**WHAT NEEDS TO BE DONE**
In the records that follow, find the line with "are active. -/"; from there, retype every line exactly through the line with "(at_ data 0x2FF80 4).active", which also belongs to the answer.

--- SUPPLIED RECORDS ---

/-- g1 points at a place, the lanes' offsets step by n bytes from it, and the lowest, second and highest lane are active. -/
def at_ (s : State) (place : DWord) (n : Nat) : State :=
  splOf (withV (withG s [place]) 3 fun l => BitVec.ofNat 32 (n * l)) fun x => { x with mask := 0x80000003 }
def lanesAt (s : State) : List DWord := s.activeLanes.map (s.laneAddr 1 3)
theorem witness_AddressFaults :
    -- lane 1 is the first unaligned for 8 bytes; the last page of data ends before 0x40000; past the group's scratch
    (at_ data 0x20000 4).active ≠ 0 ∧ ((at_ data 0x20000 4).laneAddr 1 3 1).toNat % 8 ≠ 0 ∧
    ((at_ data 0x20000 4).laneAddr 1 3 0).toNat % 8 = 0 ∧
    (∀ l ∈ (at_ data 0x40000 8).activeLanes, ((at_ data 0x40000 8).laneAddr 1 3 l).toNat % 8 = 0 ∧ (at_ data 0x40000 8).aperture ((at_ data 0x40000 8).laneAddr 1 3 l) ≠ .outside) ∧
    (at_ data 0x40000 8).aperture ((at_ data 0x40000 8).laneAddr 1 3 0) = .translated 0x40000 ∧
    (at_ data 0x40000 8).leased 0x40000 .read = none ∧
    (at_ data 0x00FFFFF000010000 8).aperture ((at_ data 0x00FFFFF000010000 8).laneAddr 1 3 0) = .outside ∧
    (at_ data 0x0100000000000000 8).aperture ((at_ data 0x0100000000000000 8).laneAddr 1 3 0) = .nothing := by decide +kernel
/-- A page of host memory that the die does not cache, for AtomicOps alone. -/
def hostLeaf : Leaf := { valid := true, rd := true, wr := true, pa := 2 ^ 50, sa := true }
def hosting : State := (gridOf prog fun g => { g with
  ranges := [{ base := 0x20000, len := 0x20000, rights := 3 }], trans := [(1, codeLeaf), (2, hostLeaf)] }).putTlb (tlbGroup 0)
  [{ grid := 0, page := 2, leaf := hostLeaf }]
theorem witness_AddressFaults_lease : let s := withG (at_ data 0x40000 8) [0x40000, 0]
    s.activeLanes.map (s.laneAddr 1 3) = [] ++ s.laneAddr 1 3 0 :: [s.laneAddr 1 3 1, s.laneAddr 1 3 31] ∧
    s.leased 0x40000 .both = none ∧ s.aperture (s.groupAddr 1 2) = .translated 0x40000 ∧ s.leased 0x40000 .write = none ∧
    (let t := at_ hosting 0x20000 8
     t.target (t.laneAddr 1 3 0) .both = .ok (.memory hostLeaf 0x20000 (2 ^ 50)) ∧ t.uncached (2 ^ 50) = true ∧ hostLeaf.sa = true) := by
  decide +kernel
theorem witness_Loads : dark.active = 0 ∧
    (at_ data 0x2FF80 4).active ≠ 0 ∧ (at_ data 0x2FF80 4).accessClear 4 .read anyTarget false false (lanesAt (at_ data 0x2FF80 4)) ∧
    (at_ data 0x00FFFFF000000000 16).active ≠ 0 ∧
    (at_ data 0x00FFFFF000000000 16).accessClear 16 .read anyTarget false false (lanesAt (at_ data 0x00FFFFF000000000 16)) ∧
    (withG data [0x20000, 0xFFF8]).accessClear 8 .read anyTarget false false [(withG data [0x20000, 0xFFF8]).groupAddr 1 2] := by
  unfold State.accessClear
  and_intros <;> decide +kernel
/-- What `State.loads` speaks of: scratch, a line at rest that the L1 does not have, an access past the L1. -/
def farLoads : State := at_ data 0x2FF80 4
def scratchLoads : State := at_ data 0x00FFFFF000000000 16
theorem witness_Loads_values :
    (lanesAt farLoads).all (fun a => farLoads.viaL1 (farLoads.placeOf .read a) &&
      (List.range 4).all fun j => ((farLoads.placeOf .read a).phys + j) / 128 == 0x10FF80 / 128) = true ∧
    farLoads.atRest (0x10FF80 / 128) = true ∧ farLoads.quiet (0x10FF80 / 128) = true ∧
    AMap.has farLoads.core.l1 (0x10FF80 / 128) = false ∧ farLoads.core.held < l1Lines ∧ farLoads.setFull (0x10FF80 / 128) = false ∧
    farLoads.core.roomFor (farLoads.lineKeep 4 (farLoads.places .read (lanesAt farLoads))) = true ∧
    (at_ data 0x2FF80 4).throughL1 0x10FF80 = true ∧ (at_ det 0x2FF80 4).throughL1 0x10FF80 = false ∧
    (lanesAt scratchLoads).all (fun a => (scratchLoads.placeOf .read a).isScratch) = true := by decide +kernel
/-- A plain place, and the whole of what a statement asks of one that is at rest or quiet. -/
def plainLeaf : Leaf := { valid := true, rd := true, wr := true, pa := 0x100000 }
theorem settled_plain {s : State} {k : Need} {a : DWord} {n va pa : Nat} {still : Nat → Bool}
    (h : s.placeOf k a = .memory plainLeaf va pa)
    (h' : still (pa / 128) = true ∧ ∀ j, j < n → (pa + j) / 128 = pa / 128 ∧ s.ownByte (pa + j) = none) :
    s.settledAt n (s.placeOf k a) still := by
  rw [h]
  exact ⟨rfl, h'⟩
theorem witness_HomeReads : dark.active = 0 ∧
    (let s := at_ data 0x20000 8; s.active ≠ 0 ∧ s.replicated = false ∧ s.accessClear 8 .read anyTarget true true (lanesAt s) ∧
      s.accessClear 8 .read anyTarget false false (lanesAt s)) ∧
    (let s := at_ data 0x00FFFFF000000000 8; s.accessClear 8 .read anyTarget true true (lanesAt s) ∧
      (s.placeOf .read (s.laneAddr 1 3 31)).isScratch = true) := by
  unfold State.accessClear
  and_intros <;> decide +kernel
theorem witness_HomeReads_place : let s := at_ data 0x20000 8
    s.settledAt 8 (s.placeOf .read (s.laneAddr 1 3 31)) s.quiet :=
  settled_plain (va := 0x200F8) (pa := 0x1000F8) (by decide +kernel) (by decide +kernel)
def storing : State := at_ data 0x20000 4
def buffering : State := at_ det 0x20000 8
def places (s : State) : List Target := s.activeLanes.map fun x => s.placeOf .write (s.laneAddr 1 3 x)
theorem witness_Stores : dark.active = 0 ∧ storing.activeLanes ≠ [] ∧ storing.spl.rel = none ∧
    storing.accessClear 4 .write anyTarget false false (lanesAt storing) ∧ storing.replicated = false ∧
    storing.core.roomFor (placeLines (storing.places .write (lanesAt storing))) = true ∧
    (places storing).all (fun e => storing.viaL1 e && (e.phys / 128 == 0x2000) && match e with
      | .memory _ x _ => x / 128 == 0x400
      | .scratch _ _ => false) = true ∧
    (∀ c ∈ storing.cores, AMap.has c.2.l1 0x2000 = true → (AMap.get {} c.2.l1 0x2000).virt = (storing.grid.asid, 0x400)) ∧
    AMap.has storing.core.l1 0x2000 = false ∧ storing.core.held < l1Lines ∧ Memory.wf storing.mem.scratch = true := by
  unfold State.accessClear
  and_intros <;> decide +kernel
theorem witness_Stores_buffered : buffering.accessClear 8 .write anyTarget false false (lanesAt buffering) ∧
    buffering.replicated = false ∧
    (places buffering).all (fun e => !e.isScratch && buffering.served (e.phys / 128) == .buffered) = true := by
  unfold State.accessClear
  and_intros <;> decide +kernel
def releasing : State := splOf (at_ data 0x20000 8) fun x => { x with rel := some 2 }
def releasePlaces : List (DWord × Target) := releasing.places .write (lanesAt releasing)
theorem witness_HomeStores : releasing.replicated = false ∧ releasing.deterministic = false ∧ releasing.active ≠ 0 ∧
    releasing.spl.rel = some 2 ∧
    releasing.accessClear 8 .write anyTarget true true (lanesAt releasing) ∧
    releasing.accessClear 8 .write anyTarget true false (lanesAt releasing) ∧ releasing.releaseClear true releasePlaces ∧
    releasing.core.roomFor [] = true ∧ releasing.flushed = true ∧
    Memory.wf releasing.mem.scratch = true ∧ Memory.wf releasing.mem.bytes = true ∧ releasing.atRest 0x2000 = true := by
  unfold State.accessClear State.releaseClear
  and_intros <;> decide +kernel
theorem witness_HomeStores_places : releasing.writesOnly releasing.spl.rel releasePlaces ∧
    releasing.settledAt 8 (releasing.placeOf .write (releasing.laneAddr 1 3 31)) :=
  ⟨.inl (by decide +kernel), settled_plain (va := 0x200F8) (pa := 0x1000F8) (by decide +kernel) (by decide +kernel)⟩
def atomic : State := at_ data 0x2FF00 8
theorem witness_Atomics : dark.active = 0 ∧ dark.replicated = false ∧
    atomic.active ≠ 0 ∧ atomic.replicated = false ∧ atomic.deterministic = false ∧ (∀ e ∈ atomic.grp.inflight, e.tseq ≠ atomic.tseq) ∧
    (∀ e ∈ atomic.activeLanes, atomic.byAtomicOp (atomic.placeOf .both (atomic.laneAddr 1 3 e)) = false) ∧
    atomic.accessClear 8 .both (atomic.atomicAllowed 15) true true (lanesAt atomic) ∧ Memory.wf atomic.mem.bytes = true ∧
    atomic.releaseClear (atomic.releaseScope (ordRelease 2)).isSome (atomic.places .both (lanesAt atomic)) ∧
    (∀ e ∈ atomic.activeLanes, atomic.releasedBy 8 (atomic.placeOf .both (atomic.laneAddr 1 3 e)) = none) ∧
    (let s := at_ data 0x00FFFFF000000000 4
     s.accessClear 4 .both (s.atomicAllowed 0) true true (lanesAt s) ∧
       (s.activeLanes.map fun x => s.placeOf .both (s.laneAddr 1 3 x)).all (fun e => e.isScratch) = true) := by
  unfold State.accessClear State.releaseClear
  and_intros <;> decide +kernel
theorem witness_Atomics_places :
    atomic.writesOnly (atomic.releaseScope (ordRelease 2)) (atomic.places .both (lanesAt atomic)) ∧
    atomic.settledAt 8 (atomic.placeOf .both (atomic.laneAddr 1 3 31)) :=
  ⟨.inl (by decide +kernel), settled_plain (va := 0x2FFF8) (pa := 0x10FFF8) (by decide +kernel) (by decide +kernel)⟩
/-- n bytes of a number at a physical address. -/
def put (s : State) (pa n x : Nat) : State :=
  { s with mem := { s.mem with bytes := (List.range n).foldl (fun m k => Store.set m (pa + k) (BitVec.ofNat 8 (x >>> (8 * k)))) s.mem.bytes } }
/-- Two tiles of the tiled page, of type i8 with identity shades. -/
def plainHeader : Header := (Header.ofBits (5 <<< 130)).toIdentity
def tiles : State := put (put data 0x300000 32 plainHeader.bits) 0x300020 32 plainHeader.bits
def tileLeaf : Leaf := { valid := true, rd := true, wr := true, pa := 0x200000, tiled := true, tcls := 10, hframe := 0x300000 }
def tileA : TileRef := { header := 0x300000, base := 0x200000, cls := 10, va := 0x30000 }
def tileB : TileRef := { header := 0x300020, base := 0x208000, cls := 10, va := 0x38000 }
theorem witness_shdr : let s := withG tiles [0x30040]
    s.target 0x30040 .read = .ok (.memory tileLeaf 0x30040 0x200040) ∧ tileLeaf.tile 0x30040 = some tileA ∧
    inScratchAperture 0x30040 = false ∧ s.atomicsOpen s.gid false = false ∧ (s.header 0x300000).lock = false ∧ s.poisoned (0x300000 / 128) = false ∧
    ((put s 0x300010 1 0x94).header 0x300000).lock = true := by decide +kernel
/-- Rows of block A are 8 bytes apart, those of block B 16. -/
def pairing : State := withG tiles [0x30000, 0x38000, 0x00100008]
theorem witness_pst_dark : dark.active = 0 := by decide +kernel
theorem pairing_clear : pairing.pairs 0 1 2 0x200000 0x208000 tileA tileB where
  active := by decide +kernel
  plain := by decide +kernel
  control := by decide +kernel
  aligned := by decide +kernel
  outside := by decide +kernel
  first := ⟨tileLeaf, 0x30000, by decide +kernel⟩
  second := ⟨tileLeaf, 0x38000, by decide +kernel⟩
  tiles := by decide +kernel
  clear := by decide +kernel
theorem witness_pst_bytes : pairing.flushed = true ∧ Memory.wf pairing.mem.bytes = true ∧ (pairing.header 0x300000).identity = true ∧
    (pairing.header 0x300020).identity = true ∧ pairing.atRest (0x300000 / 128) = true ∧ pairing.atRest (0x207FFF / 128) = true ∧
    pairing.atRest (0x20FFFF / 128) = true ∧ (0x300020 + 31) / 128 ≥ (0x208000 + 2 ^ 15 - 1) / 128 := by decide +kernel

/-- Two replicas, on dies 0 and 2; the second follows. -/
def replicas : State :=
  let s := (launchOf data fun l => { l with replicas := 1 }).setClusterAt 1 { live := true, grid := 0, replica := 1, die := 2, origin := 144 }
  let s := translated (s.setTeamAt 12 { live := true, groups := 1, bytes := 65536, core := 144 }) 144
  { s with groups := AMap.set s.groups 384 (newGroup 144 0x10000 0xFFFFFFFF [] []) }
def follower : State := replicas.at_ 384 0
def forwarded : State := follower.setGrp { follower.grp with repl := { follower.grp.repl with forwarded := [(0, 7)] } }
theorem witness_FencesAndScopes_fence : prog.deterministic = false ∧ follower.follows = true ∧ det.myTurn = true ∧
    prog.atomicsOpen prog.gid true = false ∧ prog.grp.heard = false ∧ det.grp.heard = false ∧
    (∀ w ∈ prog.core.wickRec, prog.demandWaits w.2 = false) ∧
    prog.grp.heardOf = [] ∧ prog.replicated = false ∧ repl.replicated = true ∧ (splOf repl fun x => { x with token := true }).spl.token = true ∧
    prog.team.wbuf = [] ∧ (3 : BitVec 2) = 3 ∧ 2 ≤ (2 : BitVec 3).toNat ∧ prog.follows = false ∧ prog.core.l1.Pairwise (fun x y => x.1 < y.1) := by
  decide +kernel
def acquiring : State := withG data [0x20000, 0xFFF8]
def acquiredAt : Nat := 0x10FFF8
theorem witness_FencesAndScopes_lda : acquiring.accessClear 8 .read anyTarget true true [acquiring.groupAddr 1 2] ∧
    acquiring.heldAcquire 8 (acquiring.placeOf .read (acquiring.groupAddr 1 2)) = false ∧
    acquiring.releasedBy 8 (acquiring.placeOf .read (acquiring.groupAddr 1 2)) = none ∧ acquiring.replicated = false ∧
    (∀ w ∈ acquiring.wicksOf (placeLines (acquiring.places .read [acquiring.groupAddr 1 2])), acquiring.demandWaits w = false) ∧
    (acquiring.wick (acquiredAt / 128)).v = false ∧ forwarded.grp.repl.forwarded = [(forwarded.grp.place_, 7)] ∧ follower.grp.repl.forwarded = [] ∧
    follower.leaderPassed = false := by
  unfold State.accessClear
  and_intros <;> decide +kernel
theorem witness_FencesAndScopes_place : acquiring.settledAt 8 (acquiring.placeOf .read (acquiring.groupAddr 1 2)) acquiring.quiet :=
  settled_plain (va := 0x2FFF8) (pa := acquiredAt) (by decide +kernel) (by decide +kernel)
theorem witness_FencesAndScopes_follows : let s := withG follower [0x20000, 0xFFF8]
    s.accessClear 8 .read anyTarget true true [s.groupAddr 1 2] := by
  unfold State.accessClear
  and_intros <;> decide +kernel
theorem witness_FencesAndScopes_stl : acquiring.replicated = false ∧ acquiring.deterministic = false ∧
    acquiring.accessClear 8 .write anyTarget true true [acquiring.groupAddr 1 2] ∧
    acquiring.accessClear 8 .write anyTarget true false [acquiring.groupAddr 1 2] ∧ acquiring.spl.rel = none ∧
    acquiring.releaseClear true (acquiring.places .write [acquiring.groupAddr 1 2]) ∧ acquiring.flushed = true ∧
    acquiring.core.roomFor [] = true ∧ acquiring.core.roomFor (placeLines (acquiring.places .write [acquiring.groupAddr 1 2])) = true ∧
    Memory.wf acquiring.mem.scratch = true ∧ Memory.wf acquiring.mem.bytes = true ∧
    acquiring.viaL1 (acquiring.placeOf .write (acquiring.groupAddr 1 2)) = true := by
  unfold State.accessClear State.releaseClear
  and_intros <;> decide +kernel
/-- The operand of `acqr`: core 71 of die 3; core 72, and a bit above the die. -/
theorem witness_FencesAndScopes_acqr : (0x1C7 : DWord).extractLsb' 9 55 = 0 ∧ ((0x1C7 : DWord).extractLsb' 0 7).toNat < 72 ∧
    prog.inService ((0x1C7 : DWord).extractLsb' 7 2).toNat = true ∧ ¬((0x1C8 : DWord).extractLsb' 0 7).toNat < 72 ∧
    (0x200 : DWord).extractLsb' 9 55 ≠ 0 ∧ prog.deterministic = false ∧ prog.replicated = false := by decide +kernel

---
--- SUPPLIED RECORDS ---

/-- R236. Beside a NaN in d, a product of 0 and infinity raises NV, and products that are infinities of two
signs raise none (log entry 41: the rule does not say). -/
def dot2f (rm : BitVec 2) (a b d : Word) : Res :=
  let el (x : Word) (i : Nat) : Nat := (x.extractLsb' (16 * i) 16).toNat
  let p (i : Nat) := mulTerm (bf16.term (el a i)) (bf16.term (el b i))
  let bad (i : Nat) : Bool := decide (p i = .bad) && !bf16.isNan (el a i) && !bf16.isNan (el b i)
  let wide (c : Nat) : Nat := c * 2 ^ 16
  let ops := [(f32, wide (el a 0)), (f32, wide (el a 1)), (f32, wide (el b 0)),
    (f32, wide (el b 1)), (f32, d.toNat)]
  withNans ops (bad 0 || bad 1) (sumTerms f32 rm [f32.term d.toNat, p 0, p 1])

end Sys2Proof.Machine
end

---

**WRITTEN RESPONSE**
/-- g1 points at a place, the lanes' offsets step by n bytes from it, and the lowest, second and highest lane are active. -/
def at_ (s : State) (place : DWord) (n : Nat) : State :=
  splOf (withV (withG s [place]) 3 fun l => BitVec.ofNat 32 (n * l)) fun x => { x with mask := 0x80000003 }
def lanesAt (s : State) : List DWord := s.activeLanes.map (s.laneAddr 1 3)
theorem witness_AddressFaults :
    -- lane 1 is the first unaligned for 8 bytes; the last page of data ends before 0x40000; past the group's scratch
    (at_ data 0x20000 4).active ≠ 0 ∧ ((at_ data 0x20000 4).laneAddr 1 3 1).toNat % 8 ≠ 0 ∧
    ((at_ data 0x20000 4).laneAddr 1 3 0).toNat % 8 = 0 ∧
    (∀ l ∈ (at_ data 0x40000 8).activeLanes, ((at_ data 0x40000 8).laneAddr 1 3 l).toNat % 8 = 0 ∧ (at_ data 0x40000 8).aperture ((at_ data 0x40000 8).laneAddr 1 3 l) ≠ .outside) ∧
    (at_ data 0x40000 8).aperture ((at_ data 0x40000 8).laneAddr 1 3 0) = .translated 0x40000 ∧
    (at_ data 0x40000 8).leased 0x40000 .read = none ∧
    (at_ data 0x00FFFFF000010000 8).aperture ((at_ data 0x00FFFFF000010000 8).laneAddr 1 3 0) = .outside ∧
    (at_ data 0x0100000000000000 8).aperture ((at_ data 0x0100000000000000 8).laneAddr 1 3 0) = .nothing := by decide +kernel
/-- A page of host memory that the die does not cache, for AtomicOps alone. -/
def hostLeaf : Leaf := { valid := true, rd := true, wr := true, pa := 2 ^ 50, sa := true }
def hosting : State := (gridOf prog fun g => { g with
  ranges := [{ base := 0x20000, len := 0x20000, rights := 3 }], trans := [(1, codeLeaf), (2, hostLeaf)] }).putTlb (tlbGroup 0)
  [{ grid := 0, page := 2, leaf := hostLeaf }]
theorem witness_AddressFaults_lease : let s := withG (at_ data 0x40000 8) [0x40000, 0]
    s.activeLanes.map (s.laneAddr 1 3) = [] ++ s.laneAddr 1 3 0 :: [s.laneAddr 1 3 1, s.laneAddr 1 3 31] ∧
    s.leased 0x40000 .both = none ∧ s.aperture (s.groupAddr 1 2) = .translated 0x40000 ∧ s.leased 0x40000 .write = none ∧
    (let t := at_ hosting 0x20000 8
     t.target (t.laneAddr 1 3 0) .both = .ok (.memory hostLeaf 0x20000 (2 ^ 50)) ∧ t.uncached (2 ^ 50) = true ∧ hostLeaf.sa = true) := by
  decide +kernel
theorem witness_Loads : dark.active = 0 ∧
    (at_ data 0x2FF80 4).active ≠ 0 ∧ (at_ data 0x2FF80 4).accessClear 4 .read anyTarget false false (lanesAt (at_ data 0x2FF80 4)) ∧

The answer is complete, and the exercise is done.